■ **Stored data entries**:
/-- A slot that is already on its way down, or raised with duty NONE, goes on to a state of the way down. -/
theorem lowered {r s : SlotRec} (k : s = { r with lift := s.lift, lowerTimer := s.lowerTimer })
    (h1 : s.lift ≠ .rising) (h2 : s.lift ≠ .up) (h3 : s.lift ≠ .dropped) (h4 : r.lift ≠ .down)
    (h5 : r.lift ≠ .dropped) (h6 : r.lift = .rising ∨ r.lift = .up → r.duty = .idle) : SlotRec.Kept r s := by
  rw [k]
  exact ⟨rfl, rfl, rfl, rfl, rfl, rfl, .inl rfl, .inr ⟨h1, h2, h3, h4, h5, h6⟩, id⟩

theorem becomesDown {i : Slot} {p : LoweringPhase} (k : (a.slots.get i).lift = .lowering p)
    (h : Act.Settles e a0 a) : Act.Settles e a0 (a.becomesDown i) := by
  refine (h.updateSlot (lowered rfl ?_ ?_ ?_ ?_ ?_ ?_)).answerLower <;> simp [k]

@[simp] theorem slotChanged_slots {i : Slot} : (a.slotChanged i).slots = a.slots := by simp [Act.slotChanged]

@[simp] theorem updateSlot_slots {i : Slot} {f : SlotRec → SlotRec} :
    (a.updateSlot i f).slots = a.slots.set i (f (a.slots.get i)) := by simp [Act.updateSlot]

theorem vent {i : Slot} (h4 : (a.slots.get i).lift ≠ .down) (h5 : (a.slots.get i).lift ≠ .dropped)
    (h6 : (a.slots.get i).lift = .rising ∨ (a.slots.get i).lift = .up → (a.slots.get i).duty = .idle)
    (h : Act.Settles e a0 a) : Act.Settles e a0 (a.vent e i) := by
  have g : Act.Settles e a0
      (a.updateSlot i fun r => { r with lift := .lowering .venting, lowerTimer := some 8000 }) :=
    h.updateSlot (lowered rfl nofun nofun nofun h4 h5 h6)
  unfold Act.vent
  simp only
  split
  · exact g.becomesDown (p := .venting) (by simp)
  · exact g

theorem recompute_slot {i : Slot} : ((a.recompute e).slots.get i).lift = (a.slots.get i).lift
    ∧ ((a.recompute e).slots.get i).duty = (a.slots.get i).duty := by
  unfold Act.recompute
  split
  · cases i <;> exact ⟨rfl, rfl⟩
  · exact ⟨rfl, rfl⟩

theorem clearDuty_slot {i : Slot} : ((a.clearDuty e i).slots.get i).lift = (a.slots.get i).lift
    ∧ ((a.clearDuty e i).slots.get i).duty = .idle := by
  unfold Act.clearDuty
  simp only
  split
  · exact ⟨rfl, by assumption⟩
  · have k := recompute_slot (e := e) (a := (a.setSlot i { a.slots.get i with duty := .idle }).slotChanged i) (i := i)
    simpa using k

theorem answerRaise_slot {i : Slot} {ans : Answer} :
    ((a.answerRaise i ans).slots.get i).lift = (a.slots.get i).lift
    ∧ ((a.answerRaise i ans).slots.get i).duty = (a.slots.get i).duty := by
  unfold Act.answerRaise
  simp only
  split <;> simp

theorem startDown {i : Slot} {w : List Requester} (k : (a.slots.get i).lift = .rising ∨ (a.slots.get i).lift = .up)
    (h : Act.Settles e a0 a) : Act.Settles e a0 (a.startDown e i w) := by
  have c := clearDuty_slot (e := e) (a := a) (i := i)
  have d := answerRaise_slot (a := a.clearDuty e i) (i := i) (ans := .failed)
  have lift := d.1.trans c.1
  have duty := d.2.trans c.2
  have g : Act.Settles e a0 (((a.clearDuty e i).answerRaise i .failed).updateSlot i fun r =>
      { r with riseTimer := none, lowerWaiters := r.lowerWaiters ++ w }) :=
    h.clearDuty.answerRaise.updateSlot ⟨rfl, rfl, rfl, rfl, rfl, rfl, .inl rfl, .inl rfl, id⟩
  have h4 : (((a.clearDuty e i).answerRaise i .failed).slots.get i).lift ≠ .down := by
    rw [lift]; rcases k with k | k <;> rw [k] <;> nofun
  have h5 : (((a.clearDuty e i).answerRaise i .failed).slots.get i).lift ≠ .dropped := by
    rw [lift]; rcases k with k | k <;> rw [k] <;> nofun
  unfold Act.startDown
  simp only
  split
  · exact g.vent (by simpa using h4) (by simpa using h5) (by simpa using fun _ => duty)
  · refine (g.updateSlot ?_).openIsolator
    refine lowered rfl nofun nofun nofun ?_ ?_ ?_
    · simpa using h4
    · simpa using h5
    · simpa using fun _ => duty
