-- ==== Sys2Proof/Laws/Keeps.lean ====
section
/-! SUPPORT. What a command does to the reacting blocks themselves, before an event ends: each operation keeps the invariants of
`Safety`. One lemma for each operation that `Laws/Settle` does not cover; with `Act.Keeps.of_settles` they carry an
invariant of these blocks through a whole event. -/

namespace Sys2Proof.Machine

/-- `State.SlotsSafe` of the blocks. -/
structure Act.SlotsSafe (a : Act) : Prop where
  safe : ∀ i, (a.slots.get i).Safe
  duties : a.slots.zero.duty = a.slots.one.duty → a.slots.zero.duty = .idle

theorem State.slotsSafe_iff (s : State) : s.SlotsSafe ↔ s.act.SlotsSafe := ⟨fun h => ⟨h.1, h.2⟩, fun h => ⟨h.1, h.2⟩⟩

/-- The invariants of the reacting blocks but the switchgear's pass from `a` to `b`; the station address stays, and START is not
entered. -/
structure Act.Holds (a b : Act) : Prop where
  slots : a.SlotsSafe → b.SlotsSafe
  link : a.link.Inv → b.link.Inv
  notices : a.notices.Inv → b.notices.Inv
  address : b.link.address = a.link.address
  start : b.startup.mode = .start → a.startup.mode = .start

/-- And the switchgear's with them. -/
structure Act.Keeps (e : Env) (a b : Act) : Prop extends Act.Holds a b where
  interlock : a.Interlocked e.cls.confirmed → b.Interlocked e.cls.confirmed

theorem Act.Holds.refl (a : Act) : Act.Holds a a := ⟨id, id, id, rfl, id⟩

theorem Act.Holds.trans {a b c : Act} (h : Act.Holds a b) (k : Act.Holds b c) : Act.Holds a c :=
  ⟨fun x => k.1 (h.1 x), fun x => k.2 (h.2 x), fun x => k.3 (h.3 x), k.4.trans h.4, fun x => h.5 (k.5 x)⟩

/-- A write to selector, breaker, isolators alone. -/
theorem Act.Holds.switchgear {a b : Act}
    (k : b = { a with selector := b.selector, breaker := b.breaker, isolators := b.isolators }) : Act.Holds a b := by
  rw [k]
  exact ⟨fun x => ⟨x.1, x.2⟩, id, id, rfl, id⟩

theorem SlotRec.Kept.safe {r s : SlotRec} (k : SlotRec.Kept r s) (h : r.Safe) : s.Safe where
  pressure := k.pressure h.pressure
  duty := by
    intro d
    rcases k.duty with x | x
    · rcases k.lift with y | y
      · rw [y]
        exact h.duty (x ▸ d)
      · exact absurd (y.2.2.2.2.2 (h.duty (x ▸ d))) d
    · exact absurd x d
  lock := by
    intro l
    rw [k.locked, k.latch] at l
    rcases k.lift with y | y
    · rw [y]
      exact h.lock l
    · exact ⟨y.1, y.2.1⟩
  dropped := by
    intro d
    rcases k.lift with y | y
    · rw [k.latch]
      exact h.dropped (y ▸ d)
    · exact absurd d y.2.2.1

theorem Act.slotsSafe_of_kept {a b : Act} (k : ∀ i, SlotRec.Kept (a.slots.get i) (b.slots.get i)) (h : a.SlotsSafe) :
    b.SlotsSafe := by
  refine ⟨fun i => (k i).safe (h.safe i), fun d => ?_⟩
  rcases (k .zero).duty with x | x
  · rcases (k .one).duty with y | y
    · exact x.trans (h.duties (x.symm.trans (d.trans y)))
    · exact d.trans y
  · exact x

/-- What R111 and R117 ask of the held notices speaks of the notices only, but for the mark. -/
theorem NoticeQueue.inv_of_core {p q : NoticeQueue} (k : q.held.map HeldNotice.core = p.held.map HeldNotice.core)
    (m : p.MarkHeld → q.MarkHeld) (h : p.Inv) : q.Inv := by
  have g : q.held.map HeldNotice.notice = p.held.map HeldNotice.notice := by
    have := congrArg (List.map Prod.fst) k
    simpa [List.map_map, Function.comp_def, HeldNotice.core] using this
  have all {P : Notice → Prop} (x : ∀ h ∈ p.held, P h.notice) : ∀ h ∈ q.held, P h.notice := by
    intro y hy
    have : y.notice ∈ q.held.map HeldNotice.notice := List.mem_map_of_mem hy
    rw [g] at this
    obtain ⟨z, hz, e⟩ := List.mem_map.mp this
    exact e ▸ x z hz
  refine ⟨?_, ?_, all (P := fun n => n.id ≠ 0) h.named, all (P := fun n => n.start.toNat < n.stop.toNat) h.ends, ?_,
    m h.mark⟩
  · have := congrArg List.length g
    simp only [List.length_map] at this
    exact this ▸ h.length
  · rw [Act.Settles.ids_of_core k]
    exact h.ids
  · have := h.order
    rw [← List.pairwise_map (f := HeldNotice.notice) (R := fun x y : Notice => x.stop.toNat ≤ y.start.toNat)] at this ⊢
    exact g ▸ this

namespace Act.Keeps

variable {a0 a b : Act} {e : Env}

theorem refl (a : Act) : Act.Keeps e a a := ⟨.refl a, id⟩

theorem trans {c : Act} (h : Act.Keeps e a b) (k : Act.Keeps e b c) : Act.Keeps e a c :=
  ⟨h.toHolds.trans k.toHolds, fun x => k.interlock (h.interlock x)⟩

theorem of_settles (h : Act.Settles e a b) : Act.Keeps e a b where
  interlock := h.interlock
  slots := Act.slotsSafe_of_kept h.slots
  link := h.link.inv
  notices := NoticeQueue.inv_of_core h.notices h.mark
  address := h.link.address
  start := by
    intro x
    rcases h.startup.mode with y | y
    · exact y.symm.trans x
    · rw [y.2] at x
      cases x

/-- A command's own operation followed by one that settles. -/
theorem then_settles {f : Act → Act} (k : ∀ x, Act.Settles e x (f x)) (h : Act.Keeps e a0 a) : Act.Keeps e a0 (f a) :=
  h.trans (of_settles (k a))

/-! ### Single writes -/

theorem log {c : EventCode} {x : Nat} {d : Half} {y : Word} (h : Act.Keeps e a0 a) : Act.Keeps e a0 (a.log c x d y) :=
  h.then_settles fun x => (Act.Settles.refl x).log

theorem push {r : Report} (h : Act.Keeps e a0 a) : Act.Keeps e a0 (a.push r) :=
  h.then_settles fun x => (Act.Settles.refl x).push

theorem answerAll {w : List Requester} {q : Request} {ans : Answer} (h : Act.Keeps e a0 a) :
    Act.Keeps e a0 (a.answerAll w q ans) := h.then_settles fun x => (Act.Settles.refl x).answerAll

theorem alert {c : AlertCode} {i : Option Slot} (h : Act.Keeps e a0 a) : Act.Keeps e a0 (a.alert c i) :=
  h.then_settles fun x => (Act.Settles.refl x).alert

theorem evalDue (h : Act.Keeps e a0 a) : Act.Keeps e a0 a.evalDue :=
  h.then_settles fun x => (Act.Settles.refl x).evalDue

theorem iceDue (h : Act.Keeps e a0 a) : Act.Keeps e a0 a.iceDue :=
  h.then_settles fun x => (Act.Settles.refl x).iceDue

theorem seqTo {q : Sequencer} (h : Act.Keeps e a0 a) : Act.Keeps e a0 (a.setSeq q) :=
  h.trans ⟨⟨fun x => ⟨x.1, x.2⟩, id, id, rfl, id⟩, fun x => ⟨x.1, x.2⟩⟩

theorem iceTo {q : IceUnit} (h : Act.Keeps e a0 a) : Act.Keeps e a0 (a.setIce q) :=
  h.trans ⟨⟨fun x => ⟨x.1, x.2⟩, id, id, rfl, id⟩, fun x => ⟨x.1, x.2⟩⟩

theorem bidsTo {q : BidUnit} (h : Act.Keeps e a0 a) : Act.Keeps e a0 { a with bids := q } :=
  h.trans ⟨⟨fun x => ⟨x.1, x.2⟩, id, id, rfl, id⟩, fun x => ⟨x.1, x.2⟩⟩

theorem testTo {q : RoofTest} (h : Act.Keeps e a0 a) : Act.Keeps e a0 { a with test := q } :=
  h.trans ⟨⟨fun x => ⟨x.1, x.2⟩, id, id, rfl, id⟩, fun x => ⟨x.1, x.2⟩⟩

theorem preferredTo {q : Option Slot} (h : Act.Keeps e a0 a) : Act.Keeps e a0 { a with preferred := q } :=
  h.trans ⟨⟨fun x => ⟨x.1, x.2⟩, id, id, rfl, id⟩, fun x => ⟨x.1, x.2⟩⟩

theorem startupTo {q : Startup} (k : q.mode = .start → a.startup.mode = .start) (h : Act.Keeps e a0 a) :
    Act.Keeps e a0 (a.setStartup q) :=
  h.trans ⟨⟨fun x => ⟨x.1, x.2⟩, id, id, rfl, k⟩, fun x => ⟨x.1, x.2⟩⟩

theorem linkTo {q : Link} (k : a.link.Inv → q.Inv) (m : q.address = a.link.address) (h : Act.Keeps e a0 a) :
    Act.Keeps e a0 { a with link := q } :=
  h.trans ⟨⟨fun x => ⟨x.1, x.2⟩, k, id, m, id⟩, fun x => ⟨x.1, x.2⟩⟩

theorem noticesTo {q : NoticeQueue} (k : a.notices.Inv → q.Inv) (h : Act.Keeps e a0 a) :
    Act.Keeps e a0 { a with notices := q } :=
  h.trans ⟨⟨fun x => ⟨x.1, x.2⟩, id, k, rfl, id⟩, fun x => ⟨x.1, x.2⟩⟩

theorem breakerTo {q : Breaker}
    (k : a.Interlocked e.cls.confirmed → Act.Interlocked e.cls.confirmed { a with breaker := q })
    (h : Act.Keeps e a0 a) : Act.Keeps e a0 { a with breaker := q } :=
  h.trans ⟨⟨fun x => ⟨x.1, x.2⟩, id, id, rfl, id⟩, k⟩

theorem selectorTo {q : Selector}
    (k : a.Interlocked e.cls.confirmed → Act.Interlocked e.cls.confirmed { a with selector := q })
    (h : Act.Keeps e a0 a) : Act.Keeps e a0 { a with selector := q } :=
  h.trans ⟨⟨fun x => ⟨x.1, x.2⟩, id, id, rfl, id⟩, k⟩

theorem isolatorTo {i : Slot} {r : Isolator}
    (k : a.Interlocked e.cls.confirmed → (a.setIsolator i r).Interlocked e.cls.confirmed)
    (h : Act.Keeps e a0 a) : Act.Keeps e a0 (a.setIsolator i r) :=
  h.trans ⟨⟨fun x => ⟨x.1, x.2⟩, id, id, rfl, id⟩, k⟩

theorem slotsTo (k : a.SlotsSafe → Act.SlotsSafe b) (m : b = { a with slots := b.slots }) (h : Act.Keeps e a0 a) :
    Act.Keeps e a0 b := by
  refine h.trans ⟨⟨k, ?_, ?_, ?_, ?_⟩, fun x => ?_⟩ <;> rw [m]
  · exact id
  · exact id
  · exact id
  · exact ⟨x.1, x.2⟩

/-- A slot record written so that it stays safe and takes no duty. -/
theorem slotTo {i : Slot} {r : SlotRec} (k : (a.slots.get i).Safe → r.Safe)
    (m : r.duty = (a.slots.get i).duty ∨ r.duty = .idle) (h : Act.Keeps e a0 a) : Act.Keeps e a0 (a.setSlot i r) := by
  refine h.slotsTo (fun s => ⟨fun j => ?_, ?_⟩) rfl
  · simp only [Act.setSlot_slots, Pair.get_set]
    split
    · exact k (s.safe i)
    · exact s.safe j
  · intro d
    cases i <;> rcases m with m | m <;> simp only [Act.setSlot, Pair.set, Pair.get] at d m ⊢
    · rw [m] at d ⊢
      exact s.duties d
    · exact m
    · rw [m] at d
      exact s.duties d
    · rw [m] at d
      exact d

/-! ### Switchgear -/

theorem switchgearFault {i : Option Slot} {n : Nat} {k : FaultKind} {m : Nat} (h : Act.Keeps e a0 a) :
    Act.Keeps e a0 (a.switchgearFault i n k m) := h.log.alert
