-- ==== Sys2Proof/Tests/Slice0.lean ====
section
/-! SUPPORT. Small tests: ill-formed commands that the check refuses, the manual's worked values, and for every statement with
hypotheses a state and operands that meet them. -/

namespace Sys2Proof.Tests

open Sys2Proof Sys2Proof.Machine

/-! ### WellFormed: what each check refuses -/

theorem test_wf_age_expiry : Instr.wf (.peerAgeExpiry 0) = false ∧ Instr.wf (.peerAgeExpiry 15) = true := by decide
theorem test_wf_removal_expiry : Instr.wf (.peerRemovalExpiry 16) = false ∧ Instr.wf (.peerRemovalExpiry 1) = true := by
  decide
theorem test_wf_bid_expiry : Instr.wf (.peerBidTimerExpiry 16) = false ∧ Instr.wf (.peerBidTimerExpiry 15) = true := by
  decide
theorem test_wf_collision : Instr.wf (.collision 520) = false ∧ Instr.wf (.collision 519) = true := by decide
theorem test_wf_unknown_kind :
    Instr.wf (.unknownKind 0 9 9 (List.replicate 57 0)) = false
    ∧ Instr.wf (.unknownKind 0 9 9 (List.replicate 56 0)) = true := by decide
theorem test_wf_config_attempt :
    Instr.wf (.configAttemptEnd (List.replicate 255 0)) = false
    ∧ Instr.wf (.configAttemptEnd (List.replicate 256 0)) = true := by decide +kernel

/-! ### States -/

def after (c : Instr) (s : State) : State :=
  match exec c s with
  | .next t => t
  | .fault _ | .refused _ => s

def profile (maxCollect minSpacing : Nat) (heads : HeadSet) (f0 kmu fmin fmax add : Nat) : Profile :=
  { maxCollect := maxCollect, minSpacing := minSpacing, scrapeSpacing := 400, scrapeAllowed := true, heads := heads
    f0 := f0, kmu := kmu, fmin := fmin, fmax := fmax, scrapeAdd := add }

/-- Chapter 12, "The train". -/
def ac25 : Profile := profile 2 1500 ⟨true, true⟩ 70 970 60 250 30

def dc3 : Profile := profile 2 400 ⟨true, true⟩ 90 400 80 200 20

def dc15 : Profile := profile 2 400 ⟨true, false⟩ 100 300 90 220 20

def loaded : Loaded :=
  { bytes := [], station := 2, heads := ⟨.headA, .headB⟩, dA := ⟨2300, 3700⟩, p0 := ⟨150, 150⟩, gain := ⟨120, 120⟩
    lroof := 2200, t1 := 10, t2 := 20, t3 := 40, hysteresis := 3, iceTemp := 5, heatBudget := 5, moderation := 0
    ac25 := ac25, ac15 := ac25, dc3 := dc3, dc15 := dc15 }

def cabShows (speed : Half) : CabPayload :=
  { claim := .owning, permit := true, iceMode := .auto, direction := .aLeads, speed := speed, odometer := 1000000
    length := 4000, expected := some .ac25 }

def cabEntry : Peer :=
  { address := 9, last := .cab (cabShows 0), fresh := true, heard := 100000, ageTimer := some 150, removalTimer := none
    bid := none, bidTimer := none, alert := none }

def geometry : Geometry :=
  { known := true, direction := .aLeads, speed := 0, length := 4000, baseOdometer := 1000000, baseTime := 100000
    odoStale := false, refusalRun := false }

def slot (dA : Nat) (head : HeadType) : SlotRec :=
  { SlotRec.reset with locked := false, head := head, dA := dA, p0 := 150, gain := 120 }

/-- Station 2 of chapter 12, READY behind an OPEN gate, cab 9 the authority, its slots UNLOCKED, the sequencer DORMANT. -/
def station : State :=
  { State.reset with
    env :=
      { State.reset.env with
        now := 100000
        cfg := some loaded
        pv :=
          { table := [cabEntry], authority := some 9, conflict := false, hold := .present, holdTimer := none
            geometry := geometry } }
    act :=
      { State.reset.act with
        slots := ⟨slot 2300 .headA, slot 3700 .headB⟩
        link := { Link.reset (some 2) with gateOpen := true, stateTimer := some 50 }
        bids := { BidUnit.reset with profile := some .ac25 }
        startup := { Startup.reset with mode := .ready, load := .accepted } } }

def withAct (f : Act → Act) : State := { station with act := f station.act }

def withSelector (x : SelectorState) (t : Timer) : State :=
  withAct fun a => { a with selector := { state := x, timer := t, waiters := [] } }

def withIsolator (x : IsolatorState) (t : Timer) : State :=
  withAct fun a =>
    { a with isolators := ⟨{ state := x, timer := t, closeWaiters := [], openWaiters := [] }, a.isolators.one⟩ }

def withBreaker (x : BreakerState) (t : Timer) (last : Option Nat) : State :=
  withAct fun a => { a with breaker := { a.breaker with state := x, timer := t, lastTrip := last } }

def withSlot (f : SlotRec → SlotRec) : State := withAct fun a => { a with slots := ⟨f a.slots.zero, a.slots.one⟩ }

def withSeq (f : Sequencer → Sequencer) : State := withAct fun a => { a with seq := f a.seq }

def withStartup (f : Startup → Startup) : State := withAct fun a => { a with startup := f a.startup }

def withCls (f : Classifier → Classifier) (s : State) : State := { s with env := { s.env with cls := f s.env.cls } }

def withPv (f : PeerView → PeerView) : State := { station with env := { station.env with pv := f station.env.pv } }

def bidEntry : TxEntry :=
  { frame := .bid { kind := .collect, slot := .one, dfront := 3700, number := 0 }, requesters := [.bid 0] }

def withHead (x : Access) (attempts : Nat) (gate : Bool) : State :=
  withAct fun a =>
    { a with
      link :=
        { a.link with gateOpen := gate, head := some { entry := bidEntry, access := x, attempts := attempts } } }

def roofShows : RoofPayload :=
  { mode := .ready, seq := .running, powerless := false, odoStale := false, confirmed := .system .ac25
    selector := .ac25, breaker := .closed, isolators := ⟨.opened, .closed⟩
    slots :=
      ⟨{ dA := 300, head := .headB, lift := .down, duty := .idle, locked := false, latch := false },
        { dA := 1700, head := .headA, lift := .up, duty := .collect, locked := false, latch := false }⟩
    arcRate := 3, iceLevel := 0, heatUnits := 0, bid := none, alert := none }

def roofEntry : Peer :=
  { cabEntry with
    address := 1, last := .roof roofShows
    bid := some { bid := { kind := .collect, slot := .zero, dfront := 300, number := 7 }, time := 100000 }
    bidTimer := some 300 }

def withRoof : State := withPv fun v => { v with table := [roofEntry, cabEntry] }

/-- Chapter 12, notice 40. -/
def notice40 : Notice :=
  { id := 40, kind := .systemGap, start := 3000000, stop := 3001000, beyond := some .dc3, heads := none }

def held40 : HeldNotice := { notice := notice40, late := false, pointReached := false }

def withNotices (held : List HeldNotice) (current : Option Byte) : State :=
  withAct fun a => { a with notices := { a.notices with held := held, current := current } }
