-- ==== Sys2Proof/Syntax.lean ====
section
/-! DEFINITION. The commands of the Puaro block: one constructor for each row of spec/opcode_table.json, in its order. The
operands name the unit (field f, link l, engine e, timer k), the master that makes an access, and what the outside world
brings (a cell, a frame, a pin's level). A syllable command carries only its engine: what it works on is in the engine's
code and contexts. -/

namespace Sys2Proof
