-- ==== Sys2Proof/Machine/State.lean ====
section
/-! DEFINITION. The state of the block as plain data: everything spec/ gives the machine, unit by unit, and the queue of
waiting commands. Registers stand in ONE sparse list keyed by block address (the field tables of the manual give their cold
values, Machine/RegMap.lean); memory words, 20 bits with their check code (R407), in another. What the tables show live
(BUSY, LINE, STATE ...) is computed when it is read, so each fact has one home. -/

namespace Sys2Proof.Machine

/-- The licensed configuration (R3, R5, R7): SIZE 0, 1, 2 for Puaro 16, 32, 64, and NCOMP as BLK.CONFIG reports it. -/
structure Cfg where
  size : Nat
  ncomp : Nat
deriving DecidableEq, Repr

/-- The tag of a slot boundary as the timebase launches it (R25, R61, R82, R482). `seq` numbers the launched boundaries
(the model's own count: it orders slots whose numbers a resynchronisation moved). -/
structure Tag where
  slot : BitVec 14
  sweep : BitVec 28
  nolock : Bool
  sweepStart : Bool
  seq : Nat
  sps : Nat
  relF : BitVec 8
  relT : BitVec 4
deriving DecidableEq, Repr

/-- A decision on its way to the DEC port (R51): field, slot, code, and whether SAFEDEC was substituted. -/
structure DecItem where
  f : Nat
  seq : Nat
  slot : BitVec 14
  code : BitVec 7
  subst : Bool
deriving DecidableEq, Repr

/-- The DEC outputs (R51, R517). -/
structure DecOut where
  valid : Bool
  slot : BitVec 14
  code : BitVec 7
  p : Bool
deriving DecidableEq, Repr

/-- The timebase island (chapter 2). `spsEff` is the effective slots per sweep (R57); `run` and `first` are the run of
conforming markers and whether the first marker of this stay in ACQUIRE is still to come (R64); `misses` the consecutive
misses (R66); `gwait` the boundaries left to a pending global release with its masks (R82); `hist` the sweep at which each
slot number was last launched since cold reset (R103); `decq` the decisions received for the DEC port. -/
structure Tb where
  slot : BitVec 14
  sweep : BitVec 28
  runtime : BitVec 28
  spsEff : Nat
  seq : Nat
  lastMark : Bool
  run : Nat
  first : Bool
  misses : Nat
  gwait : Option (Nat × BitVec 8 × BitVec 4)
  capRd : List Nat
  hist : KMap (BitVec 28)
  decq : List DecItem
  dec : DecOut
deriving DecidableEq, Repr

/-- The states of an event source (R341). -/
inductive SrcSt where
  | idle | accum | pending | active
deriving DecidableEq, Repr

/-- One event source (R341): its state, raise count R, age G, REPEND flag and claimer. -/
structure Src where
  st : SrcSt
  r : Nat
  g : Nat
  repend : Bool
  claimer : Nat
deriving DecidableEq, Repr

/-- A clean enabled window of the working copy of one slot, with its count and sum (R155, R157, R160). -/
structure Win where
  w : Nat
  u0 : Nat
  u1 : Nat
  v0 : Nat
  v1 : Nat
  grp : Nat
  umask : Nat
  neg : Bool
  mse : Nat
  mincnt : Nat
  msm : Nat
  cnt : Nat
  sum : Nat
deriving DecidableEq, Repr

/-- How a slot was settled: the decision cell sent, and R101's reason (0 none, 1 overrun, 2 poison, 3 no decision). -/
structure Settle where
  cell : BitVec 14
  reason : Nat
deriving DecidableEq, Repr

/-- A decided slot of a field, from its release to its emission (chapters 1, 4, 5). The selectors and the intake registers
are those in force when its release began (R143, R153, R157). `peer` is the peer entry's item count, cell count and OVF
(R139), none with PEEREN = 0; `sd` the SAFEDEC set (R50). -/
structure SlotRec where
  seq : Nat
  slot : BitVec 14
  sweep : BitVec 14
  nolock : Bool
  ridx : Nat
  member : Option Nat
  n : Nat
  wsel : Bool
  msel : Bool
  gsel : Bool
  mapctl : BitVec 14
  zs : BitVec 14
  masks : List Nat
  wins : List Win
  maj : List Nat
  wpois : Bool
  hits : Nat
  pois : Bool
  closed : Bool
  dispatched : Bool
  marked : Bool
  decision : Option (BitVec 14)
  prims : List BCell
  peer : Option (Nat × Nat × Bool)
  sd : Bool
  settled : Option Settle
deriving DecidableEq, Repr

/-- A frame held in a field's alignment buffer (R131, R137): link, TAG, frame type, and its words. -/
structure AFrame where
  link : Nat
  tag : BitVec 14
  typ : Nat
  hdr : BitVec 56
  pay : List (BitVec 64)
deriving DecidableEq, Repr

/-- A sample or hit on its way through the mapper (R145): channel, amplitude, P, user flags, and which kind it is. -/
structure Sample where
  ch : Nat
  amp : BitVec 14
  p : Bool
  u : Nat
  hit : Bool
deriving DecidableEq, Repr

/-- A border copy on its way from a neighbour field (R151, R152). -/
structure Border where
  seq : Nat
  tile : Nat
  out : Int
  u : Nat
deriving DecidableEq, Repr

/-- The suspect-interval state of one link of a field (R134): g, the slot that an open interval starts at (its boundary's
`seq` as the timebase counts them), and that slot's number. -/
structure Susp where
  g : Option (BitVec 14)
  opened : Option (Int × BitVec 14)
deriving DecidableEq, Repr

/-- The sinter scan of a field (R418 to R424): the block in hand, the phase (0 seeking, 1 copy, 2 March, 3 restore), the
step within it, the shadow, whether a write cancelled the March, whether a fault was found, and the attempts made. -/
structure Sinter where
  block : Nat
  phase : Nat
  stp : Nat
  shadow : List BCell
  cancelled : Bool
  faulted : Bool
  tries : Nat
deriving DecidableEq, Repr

■ **TASK INSTRUCTIONS**: Retype, exactly and in full, the lines above from the one containing "exact ⟨x.1, x.2⟩" through the one containing "Act.Keeps e a0 (a.switchgearFault".

■ **COMPLETED TASK**:
  · exact ⟨x.1, x.2⟩

/-- A slot record written so that it stays safe and takes no duty. -/
theorem slotTo {i : Slot} {r : SlotRec} (k : (a.slots.get i).Safe → r.Safe)
    (m : r.duty = (a.slots.get i).duty ∨ r.duty = .idle) (h : Act.Keeps e a0 a) : Act.Keeps e a0 (a.setSlot i r) := by
  refine h.slotsTo (fun s => ⟨fun j => ?_, ?_⟩) rfl
  · simp only [Act.setSlot_slots, Pair.get_set]
    split
    · exact k (s.safe i)
    · exact s.safe j
  · intro d
    cases i <;> rcases m with m | m <;> simp only [Act.setSlot, Pair.set, Pair.get] at d m ⊢
    · rw [m] at d ⊢
      exact s.duties d
    · exact m
    · rw [m] at d
      exact s.duties d
    · rw [m] at d
      exact d

/-! ### Switchgear -/

theorem switchgearFault {i : Option Slot} {n : Nat} {k : FaultKind} {m : Nat} (h : Act.Keeps e a0 a) :
    Act.Keeps e a0 (a.switchgearFault i n k m) := h.log.alert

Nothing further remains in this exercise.